Task directions> Could you copy every line from the material below in which "model" appears?

------ Input material

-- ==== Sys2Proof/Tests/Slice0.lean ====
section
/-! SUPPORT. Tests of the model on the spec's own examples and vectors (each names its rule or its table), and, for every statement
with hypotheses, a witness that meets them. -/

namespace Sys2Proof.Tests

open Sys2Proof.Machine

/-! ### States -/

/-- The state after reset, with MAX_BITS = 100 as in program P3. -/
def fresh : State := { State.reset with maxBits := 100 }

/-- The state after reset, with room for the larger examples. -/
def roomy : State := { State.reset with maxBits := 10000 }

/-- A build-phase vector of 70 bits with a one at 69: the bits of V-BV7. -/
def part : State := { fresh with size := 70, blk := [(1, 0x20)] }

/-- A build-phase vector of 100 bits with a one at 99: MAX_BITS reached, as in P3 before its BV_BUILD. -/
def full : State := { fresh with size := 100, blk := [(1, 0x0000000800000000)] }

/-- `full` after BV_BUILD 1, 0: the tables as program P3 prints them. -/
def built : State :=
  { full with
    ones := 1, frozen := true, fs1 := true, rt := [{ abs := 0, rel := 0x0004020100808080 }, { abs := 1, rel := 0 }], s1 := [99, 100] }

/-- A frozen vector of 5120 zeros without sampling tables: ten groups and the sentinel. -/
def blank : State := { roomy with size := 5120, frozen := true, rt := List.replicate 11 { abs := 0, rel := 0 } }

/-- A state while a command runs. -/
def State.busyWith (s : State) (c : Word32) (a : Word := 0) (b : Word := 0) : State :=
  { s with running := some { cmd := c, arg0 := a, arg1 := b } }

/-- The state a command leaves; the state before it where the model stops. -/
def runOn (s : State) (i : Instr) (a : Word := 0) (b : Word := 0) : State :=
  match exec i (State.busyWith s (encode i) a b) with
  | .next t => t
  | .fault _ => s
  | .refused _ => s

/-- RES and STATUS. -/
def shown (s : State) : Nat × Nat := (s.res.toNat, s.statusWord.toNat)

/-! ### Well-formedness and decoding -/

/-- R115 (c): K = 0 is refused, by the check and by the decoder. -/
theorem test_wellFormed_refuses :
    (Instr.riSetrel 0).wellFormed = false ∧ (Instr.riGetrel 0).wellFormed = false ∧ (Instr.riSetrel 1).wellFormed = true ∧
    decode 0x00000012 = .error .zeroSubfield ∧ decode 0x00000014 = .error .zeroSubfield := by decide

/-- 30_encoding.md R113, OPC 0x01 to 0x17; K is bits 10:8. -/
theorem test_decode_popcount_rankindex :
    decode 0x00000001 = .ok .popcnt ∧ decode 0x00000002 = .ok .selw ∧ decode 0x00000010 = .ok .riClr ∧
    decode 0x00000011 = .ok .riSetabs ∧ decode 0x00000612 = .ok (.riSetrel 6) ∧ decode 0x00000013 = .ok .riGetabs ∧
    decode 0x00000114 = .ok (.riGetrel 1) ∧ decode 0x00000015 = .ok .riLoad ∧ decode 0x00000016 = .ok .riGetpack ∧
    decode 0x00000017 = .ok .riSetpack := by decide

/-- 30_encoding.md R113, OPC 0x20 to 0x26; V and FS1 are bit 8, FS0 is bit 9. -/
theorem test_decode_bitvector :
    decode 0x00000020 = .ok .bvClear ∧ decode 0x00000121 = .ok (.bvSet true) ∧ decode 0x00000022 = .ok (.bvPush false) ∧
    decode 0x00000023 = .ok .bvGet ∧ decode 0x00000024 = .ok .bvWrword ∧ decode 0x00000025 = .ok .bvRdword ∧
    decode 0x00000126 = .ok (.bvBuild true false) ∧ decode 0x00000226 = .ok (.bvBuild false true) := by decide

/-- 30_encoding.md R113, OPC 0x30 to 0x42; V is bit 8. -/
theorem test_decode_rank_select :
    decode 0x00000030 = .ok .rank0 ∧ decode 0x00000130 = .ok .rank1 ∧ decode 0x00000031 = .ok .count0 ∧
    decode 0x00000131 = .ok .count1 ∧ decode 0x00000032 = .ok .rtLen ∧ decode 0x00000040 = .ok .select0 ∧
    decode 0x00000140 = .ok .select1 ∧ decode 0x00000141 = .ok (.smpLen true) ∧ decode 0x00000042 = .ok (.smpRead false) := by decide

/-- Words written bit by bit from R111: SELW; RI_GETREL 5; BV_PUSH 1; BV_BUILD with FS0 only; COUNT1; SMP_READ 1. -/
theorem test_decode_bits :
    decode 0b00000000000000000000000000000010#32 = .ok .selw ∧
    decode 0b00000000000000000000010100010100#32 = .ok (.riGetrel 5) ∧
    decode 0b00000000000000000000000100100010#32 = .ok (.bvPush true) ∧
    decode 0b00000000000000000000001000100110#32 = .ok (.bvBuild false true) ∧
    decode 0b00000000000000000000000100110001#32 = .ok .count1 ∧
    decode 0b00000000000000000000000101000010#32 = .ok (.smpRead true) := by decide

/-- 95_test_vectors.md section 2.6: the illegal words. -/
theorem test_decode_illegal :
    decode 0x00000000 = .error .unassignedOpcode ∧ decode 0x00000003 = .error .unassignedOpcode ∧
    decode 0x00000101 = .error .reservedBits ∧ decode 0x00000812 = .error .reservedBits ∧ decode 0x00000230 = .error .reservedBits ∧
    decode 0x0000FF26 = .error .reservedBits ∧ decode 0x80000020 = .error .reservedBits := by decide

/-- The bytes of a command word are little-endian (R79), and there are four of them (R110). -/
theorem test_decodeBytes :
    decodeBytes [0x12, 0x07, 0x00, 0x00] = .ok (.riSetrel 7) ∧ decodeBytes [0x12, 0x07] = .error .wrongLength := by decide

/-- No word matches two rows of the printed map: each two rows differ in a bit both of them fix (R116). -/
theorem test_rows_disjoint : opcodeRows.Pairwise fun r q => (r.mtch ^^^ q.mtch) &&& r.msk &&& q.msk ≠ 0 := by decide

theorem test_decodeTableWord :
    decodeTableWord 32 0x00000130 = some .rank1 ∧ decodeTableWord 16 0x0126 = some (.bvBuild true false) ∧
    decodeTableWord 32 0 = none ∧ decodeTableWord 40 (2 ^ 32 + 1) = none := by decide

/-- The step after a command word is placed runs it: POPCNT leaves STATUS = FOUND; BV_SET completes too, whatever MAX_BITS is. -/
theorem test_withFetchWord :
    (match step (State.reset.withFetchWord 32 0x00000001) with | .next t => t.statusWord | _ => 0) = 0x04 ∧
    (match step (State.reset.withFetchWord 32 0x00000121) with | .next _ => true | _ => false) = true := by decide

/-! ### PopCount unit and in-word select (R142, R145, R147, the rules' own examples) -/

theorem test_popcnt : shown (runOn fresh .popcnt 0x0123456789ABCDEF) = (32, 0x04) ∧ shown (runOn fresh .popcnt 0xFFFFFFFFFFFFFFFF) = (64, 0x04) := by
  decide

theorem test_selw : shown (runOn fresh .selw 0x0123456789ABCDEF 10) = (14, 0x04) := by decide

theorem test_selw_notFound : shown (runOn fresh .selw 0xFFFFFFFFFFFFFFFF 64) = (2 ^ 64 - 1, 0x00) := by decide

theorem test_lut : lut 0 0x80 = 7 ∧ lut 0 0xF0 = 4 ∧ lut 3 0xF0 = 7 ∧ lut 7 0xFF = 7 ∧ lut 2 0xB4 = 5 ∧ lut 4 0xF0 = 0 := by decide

------------

The answer>
/-! SUPPORT. Tests of the model on the spec's own examples and vectors (each names its rule or its table), and, for every statement
/-- The state a command leaves; the state before it where the model stops. -/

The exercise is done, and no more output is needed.